Look to history for what to think about music these days

We have endured days of outrage over Mary Wilson’s comments that Notre Dame should not have honored J. F. Kennedy in 1963 over the event’s “tone,” the issue of whether the awarding of an honorary degree to the president’s brother was wrong.

Wilson’s concerns were fully justified. But the fact that people today have totally different standards and values for honoring leaders comes as no surprise to those who study the works of composers in the classical music field. But the principle, echoed in later scholarship in scholarship, holds: Art should be free from politics.

The spirit of the musical aesthetic arises from how a piece is written. In the classical tradition, every figure of speech, no matter how trivial, is to be treated in its natural and formative state. These figures of speech matter as a matter of religious content, personal development, and psychological connection. Each figure of speech has a personality and a distinctive flavor. And each character must have particular spatial setting and internal dynamics that separate and separate individual sources of inspiration. In the classical tradition, each dance is not simply performed by a couple or individuals, but there are distances that apply as you move from one place to another.

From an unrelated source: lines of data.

def tileOne (a : ArrayId) (rows : List ChainRow) (tr : Nat) (d : PassDesc) (c : Chain) (s : State) : State :=
  let e := (rows.head?.map (·.entry)).getD 0
  let s := s.updArray a (fun y => { y with rows := y.rows.filter (fun q => !(q.entry = e && rows.any (fun r => r.m = q.m))) })
  commitRows a e rows.length (quantWrite a e d c.outFmt (tileBlocks d c.outFmt tr rows d.width) s)

def execSbTileWrite (a : ArrayId) (s : State) : Res :=
  match quantTile s a with
  | some (rows, tr, d, c) =>
    let e := (rows.head?.map (·.entry)).getD 0
    need (mayWrite s a e (outAreas d c ((rows.head?.map (·.m)).getD 0) rows.length)) (tileOne a rows tr d c s)
  | none => .fault .noCause

/-! The end of a pass (R58, R118, R174). -/

/-- The counts of a pass go into its partition's statistics. -/
def addCounts (p : PartId) (x : EntryRun) (s : State) : State :=
  s.updPart p (fun y => ((((((y.count 5 x.busy).count 6 x.bubble).count 7 x.stall).count 8 x.load).count 9 x.chainBusy).count 0xA x.clamps).count 0xB x.domain)

def endPass (a : ArrayId) (e : Nat) (x : EntryRun) (s : State) : State :=
  finishArray a (updEntry a e (fun y => { y with ended := true, busy := 0, bubble := 0, stall := 0, load := 0, chainBusy := 0, clamps := 0, domain := 0 }) (addCounts (partHere s a) x s))

def execPassEnd (a : ArrayId) (e : Nat) (s : State) : Res :=
  match entryAt s a e with
  | some x => (match x.desc with
    | .pass _ => need (x.started && !x.ended && x.left) (endPass a e x s)
    | _ => .fault .noCause)
  | none => .fault .noCause

/-! Column checks and the gate (R485, R489). -/

/-- The gate of a group opens: its provisional rows are committed. -/
def openGate (a : ArrayId) (e : Nat) (s : State) : State :=
  let g := groupOf (entriesOf s a) e
  let s := g.foldl (fun s i => updEntry a i (fun y => { y with done := y.done + y.provisional, provisional := 0 }) s) s
  finishArray a s

def columnDone (a : ArrayId) (e : Nat) (s : State) : State :=
  let bad := match entryAt s a e with | some x => columnFails x.colDiff | none => false
  let s := updEntry a e (fun y => { y with checkDone := true }) s
  let s := if bad then raiseDispute a e s else s
  if gateOpen (entriesOf s a) e then openGate a e s else s

def execColumnCheckDone (a : ArrayId) (e : Nat) (s : State) : Res :=
  match entryAt s a e with
  | some x => need (x.checked && !x.checkDone && x.started && x.drained) (columnDone a e s)
  | none => .fault .noCause

/-! Disputes (R490 to R493). -/

/-- The physical unit of a logical array. -/
def physOf (s : State) (a : ArrayId) : Nat := (s.ras.serving a.val).getD (0x1000 + 34 * (a.val / 32) + a.val % 32)

/-- The spare for a re-run: on the same die first (R490). -/
def rerunSpare (s : State) (a : ArrayId) : Option Nat :=
  let busy := rerunUnits s
  let die := unitDie (physOf s a)
  (s.ras.spares die busy).head?.or ((List.range 4).findSome? (fun d => if d = die then none else (s.ras.spares d busy).head?))

def execDisputeRerunStart (a : ArrayId) (s : State) : Res :=
  match s.arrays[a].dispute, rerunSpare s a with
  | some (f, l, none), some u => .next (s.updArray a (fun y => { y with dispute := some (f, l, some u) }))
  | _, _ => .fault .noCause

/-- The rows of a group's pass without upsets, as the re-run array computes them (R490): from the same lines, and from the tile as the pass itself had it (R52). -/
def cleanRows (s : State) (a : ArrayId) (x : EntryRun) (d : PassDesc) : List (List A48) :=
  let p := partHere s a
  let t := if d.needsTile then x.tile.getD (readTile s.mem p d) else noTile
  (List.range d.m).map (fun m => if d.needsTile then productRow t d (readLine s.mem p d m) [] else List.replicate d.width .zero)

/-- The store after a pass of the group, from the re-run's rows. -/
def cleanStore (s : State) (a : ArrayId) (x : EntryRun) (d : PassDesc) (store : List (Nat × A48)) : List (Nat × A48) :=
  if d.stores then ((cleanRows s a x d).zipIdx).foldl (fun st x => storeRow (d.drain = 2 || d.drain = 4) (d.storeBase + x.2 * d.pitch) x.1 st) store else store

/-- Write the output rows of a pass in place of the provisional ones (R492). Its statistics are formed again without being combined (log 19). -/
def rewriteRows (a : ArrayId) (e : Nat) (d : PassDesc) (c : Chain) (rows : List (List A48)) (s : State) : State :=
  match entryAt s a e with
  | none => s
  | some x =>
    if c.discards then s
    else
      let out : List ChainRow := (rows.zipIdx).map (fun r => { entry := e, m := r.2, lanes := (rowThrough s a x d c r.2 r.1).lanes, stats := [] })
      -- a poisoned row leaves every stage poisoned (R106)
      let blocks := if isSB c.outFmt then
          ((out.map (fun r => (d.m0 + r.m) / 32)).dedup).flatMap (fun tr => tileBlocks d c.outFmt tr (out.filter (fun r => (d.m0 + r.m) / 32 = tr)) d.width)
        else out.flatMap (fun r => biBlocks d c.outFmt r.m r.lanes)
      quantWrite a e d c.outFmt blocks s

/-- The gradient rows of a BINDERY pass are replaced. -/
def replaceRows (a : ArrayId) (e : Nat) (rows : List (List A48)) (s : State) : State :=
  match s.arrays[a].cur with
  | none => s
  | some (p, r) =>
    { s with bind := { s.bind with provisional := s.bind.provisional.map (fun x =>
        if x.part = p ∧ x.ring = r ∧ x.array = a ∧ x.entry = e then { x with ents := rows.getD x.row x.ents } else x) } }

/-- The re-run's result stands for one pass of the group (R492). -/
def rerunPass (a : ArrayId) (e : Nat) (s : State) : State :=
  match entryAt s a e with
  | none => s
  | some x =>
    match x.desc with
    | .pass d =>
      let rows := cleanRows s a x d
      let s := s.updArray a (fun y => { y with store := cleanStore s a x d y.store })
      let final := (List.range d.m).map (fun m => if d.stores then storeRead s.arrays[a].store (d.storeBase + m * d.pitch) d.width else rows.getD m [])
      let s := if d.drain = 5 then replaceRows a e rows s else s
      match x.chain with
      | some c => if d.chains then rewriteRows a e d c final s else s
      | none => s
    | _ => s

/-- No result stands for one pass of the group: its output blocks and its store range are POISON, and its record says so (R33, R492, R157). -/
def poisonPass (a : ArrayId) (e : Nat) (s : State) : State :=
  match entryAt s a e with
  | none => s
  | some x =>
    match x.desc with
    | .pass d =>
      let row := List.replicate d.width A48.poison
      let s := if d.stores then s.updArray a (fun y => { y with store := (List.range d.m).foldl (fun st m => storeRow false (d.storeBase + m * d.pitch) row st) y.store }) else s
      let s := if d.drain = 5 then replaceRows a e (List.replicate d.m row) s else s
      match x.chain with
      | some c => if d.chains then rewriteRows a e d c (List.replicate d.m row) s else s
      | none => s
    | _ => s

/-- The re-run array, on unit `u`, has read a pass's operands for itself (R231, R490). -/
def countRerun (a : ArrayId) (u e : Nat) (s : State) : State :=
  match (entryAt s a e).bind (·.pass) with
  | some d => countRemoteOn (unitDie u) (partHere s a) (statAreas { d with resident := false } ++ strmAreas d) s
  | none => s

/-- Audit of a dispute (R507). -/
def auditDispute (a : ArrayId) (st : Status) (u : Nat) (s : State) : State :=
  s.putVM (s.vm.audit (auditOf 5 st (partHere s a).val 0 0 (unit := u) (detail := sliceHere s a)))

/-- The dispute is decided (R491, R492): who takes a strike, what stands, and the gate opens. -/
def decideDispute (a : ArrayId) (orig check : Bool) (f l u : Nat) (s : State) : State :=
  let g := groupOf (entriesOf s a) f
  let phys := physOf s a
  let fr := frameNow s
  let s := g.foldl (fun s e => countRerun a u e s) s
  let ras := if orig then s.ras.strike fr (0x2000 + unitIndex phys) f
    else if check then s.ras.strike fr phys f
    else (s.ras.strike fr phys f).strike fr u f
  let st : Status := if orig ∨ check then .checkResolved else .checkMismatch
  let s := { s with ras := ras }
  let s := s.updPart (partHere s a) (Part.count (if orig ∨ check then 0x10 else 0x11) 1)
  let s := if orig then s else if check then
      -- the store range starts afresh with the group's OVERWRITE pass
      g.foldl (fun s e => rerunPass a e s) s
    else g.foldl (fun s e => poisonPass a e s) s
  let s := g.foldl (fun s e => addConds a e [st] (updEntry a e (fun y => { y with checkFailed := false, checkDone := true }) s)) s
  let s := s.updArray a (fun y => { y with dispute := none })
  let s := { s with ras := s.ras.updUnit phys (fun x => { x with unresolved := 0 }) }
  openGate a l (auditDispute a st phys s)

Where composers fail is in assuming the right to impose those personalities on others. The approach most widely adopted is to create sequences of scene patterns that either adhere to a continuity (music that a character has traveled back and forth from place to place) or overcome any problems of space (music that floats free of any spatial problem).

The genius of George Gershwin’s music, moreover, is that it is so successful on so many levels that it was impossible for today’s listeners to determine if its effects were due to right or wrong sentiments. In the language of today’s critics, there is no middle ground, no possibility that a piece should have been given the marks it received on account of politics.